In the few seconds Ena takes to process this, Mizuki has already become restless. When Ena peers back up at her, she's holding her breath and bouncing a leg as if she might combust.
“You wanna put yours on, don't you?”
“Yes please!”
“Okay. Let's go find Akito,” Ena decides, dusting off her knees as she stands. “He needs to be the guy that says, ‘You may now kiss the bride.’”
“Are we gonna kiss?” Mizuki asks as Ena pulls her up by the hands. They start walking.
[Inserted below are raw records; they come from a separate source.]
-- ==== Sys2Proof/Tests/Slice0.lean ====
section
/-!
SUPPORT. For every statement with hypotheses, concrete states and operands that meet those of each of its clauses; ill-formed commands for each
check; check values and worked examples of the spec.
-/

set_option maxHeartbeats 400000
set_option linter.unusedVariables false
namespace Sys2Proof.Tests
set_option Elab.async false
open Sys2Proof Sys2Proof.Machine

/-- The device up and in RUN, after a cold reset. -/
def up : State := { State.reset with pow := { coldPower with phase := .up } }
def regs5 : CoreRegs := { a := 0x90, x := 3, y := 4, p := 0x200, q := 0x300, sp := 0x7000, pc := 0x100, cnt := 2, fl := 0x01 }
/-- Core 5 running, about to execute the bytes `b`, with the bytes `d` at 0x200, 0x300, 0x7000 and 0x1020 and the registers `r`. -/
def core5 (b d : List Byte) (r : CoreRegs) : State :=
  let m := (List.range b.length).map (fun i => (0x100 + i, b.getD i 0)) ++ (List.range d.length).map (fun i => (0x200 + i, d.getD i 0)) ++
    (List.range d.length).map (fun i => (0x300 + i, d.getD i 0 + 0x7F)) ++ (List.range d.length).map (fun i => (0x1020 + i, d.getD i 0 - 1)) ++ (List.range d.length).map (fun i => (0x7000 + i, d.getD i 0))
  { (((up.put (F.SRT_STAT_STATE 5) stRunning).mark (F.SRT_CTRL_RUN 5)).put (F.SRT_BUDGET_BUDGET 5) 50) with
    cores := upd up.cores 5 (fun k => { k with r := r, mem := m.filter (fun e => e.2 != 0) }) }
def kk (s : State) : Core := (s.core 5).getD idleCore
/-- What stands in an option, or `d`. -/
def the {α : Type} (d : α) (o : Option α) : α := o.getD d
def anyTxn : Txn := ⟨0, 0, .opened, [], false, .none, []⟩
def anyX : Exchange := ⟨.convert, .round, [], 0, false, 0, 0, false, 0, 0, none, none, false, []⟩
def anyR : Round := ⟨.read, false, 0, false, false, [], 0, 0, [], [], false, [], none⟩
def anyArb : Arb := ⟨[], [], none, none⟩
def anySpec : Spec := ⟨⟨noRegs, [], [], .idle, []⟩, [], 0, ⟨noRegs, [], [], .idle, []⟩, [], 0⟩
/-- The next state of an outcome. -/
def nextOf (o : Host.Outcome State Fault Refusal) : State := match o with | .next t => t | _ => State.reset

/-! ## The machine -/

theorem witness_StepTakesTheFrontCommand : ∃ (s : State) (c : Instr) (rest : List Instr), s.pending = c :: rest :=
  ⟨{ up with pending := [.powerUp, .powerFail] }, .powerUp, [.powerFail], rfl⟩

theorem witness_AnIdleStepIsOneTick :
    (∃ s : State, s.pending = [] ∧ timebaseRuns s = false) ∧ (∃ s : State, s.pending = [] ∧ timebaseRuns s = true) :=
  ⟨⟨State.reset, by decide +kernel⟩, ⟨up.mark F.PWR_STAT_OSC_OK, by decide +kernel⟩⟩

theorem witness_EveryStepKeepsTheForm : ∃ (s t : State), s.Inv ∧ step s = .next t :=
  ⟨{ State.reset with pending := [.powerUp] }, _, by decide +kernel, rfl⟩

theorem witness_EveryStepKeepsTheShape : ∃ (s t : State), s.Shape ∧ step s = .next t :=
  ⟨{ State.reset with pending := [.powerUp] }, _, ⟨rfl, rfl, rfl, rfl, rfl, by decide +kernel⟩, rfl⟩
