-- ==== Sys2Proof/Syntax.lean ====
section
/-! DEFINITION. The nine commands, the block's instruction set (spec/30_encoding.md rules R60 to R63). -/

namespace Sys2Proof

/-- The commands, one constructor per row of spec/opcode_table.json. Only `PUTC` carries an operand in its word (R61). -/
inductive Instr where
  /-- `NOP`, R70. -/
  | nop
  /-- `CLRT`, R71. -/
  | clrt
  /-- `PUTC imm8`, R72: every value of the 8-bit immediate is legal (R62). -/
  | putc (imm8 : Byte)
  /-- `CONSTRUCT`, R78. -/
  | construct
  /-- `ZEROIZE`, R79. -/
  | zeroize
  /-- `HOTP`, R114. -/
  | hotp
  /-- `CTRGEN`, R122. -/
  | ctrgen
  /-- `TOTP`, R123. -/
  | totp
  /-- `TOTPO`, R124. -/
  | totpo
deriving DecidableEq, Repr

/-- The command's name in the opcode table (R63). -/
def Instr.mnemonic : Instr → String
  | .nop => "NOP"
  | .clrt => "CLRT"
  | .putc _ => "PUTC"
  | .construct => "CONSTRUCT"
  | .zeroize => "ZEROIZE"
  | .hotp => "HOTP"
  | .ctrgen => "CTRGEN"
  | .totp => "TOTP"
  | .totpo => "TOTPO"

end Sys2Proof
end

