-- ==== Sys2Proof/Machine/State.lean ====
section
/-! DEFINITION. The state of the block, one field per element of spec/10_state.md rule R10, with the environment (host,
scheduler, time input) beside it (spec/00_scope.md rule R8), and the reasons a step can stop. -/

namespace Sys2Proof.Machine

/-- Faults: none. Every abnormal condition of the block is an outcome code left by a command that completes
(R130, R139: "control goes nowhere"), so no step of this model faults. -/
inductive Fault where
deriving DecidableEq, Repr

/-- Refusals. -/
inductive Refusal where
  /-- A command that has no meaning in this model. Raised only by a refused arm of `exec`; there is none. Safe. -/
  | notModelled (mnemonic : String)
  /-- A `HostRead` or `HostWrite` whose offset is not a multiple of 4 in `0x00..0xFC`: "not an operation of the port: the
  model refuses it" (R45). Raised by the environment's turn, never by a command. Safe. -/
  | notAPortOperation (off : Nat)
deriving DecidableEq, Repr

/-- The twenty-two mapped registers of R41. -/
inductive Reg where
  | cmd | status | cfgDigits | cfgPeriod | ctrLo | ctrHi | ofsLo | ofsHi | code | dbc | ctroLo | ctroHi
  | tsnapLo | tsnapHi | len | engDigits | engPeriod | digest0 | digest1 | digest2 | digest3 | digest4
deriving DecidableEq, Repr

/-- One turn of the environment: a step of the host or of the reset input (R8), a change of the time input, or the
scheduler giving the core its turn. -/
inductive Event where
  /-- `HostWrite(off, v)` (R43). -/
  | write (off : Nat) (v : Word)
  /-- `HostRead(off)` (R42). -/
  | read (off : Nat)
  /-- A further `RD STATUS` of a `WAIT` (R67): the host makes it if its last read of `STATUS` gave `s[0] = 1`, and has left
  the loop otherwise. -/
  | poll
  /-- The Reset step (R150). -/
  | reset
  /-- `TIME <- v`: what the time input presents to the draws that follow (R65). -/
  | time (v : DWord)
  /-- The scheduler gives the core its turn: its Complete step, if one is enabled (R57). -/
  | core
deriving DecidableEq, Repr

/-- What the host got from one `HostRead`. -/
structure Seen where
  off : Nat
  value : Word
deriving DecidableEq, Repr

/-- The environment of the block: the model's own fields, no state of the block (R8; notes/assumptions/3.md). -/
structure Env where
  /-- The turns still to come, in order. -/
  script : List Event
  /-- What the time input presents, where the script has fixed it (R65); `none`: each draw is free (R143). -/
  timeIn : Option DWord
  /-- How many draws of the time input have been made: the index of the next free draw. -/
  draws : Nat
  /-- What the host has read so far, newest first. -/
  seen : List Seen
deriving DecidableEq, Repr

/-- The whole state: R10's record, element by element, with the parameters and the environment. `KLEN` and `TLEN` are the
lengths of `secret` and `txt` (R33 (a)) and are computed, not stored twice: see `State.klen` and `State.tlen`. -/
structure State where
  /-- The implementation's parameters (R4); no step changes them. -/
  params : Params
  /-- `STATUS.BUSY`, the phase: false is `IDLE`, true is `BUSY` (R11). -/
  busy : Bool
  /-- `PEND`, the command word accepted and not yet replaced; hidden (R31). -/
  pend : Word
  /-- `TLATCH`, the time drawn at the last Accept; hidden (R32). -/
  tlatch : DWord
  /-- `CFG_DIGITS`, staged (R16). -/
  cfgDigits : Word
  /-- `CFG_PERIOD`, staged (R16). -/
  cfgPeriod : Word
  /-- `CTR`, the counter operand of `HOTP` (R14). -/
  ctr : DWord
  /-- `OFS`, the period offset (R15). -/
  ofs : DWord
  /-- `STATUS.VALID`: the slot holds an instance (R17). -/
  valid : Bool
  /-- `SECRET`, the decoded key (R17). -/
  secret : List Byte
  /-- `ENG_DIGITS`, the instance's digit count (R17). -/
  engDigits : Word
  /-- `ENG_PERIOD`, the instance's period (R17). -/
  engPeriod : Word
  /-- `TXT`, the text buffer (R18). -/
  txt : List Byte
  /-- `STATUS.TOVF`: a character was dropped since the buffer was last emptied (R18). -/
  tovf : Bool
  /-- `CODE`, the decimal code (R19). -/
  code : Word
  /-- `DBC`, the 31-bit dynamic binary code (R19). -/
  dbc : Word
  /-- `DIGEST`, the HMAC-SHA1 digest (R19). -/
  digest : Digest
  /-- `CTRO`, the counter used or produced by the last successful code command (R19). -/
  ctro : DWord
  /-- `TSNAP`, the time used by the last successful time command (R19). -/
  tsnap : DWord
  /-- `STATUS.ERR`, the outcome of the last completed command (R24). -/
  err : BitVec 4
  /-- `STATUS.OVR`, sticky: a host write was dropped (R23). -/
  ovr : Bool
  /-- The environment. -/
  env : Env
deriving DecidableEq, Repr

/-- The state right after Reset (R34), of the default block (R4), with nothing to come from the environment, no draw made
and nothing read. Every value of the block is the spec's; those of `env` are the model's own (notes/assumptions/3.md). -/
def State.reset : State where
  params := Params.default
  busy := false
  pend := 0
  tlatch := 0
  cfgDigits := 6
  cfgPeriod := 30
  ctr := 0
  ofs := 0
  valid := false
  secret := []
  engDigits := 0
  engPeriod := 0
  txt := []
  tovf := false
  code := 0
  dbc := 0
  digest := Vector.replicate 20 0
  ctro := 0
  tsnap := 0
  err := 0
  ovr := false
  env := { script := [], timeIn := none, draws := 0, seen := [] }

end Sys2Proof.Machine
end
“If you want. I'm pretty sure it's the whole point of getting married.”
“Hm. That makes sense.”
As they trek across the field, one of Ena's hands grasps onto Mizuki's, guiding her around. In her other hand is a promise, one that is as light now as they are young. Her thumb fiddles with the ring's bow and her eyes catch onto Mizuki, whose focus darts about in search of Akito. And she's just as pretty as always—pretty as the skyline or the smell of the street when it rains. Pretty as the ribbon in her hand.
Mizuki is taking the lead now. Ena's not sure where she's being pulled, but her hands hold on a little more gently.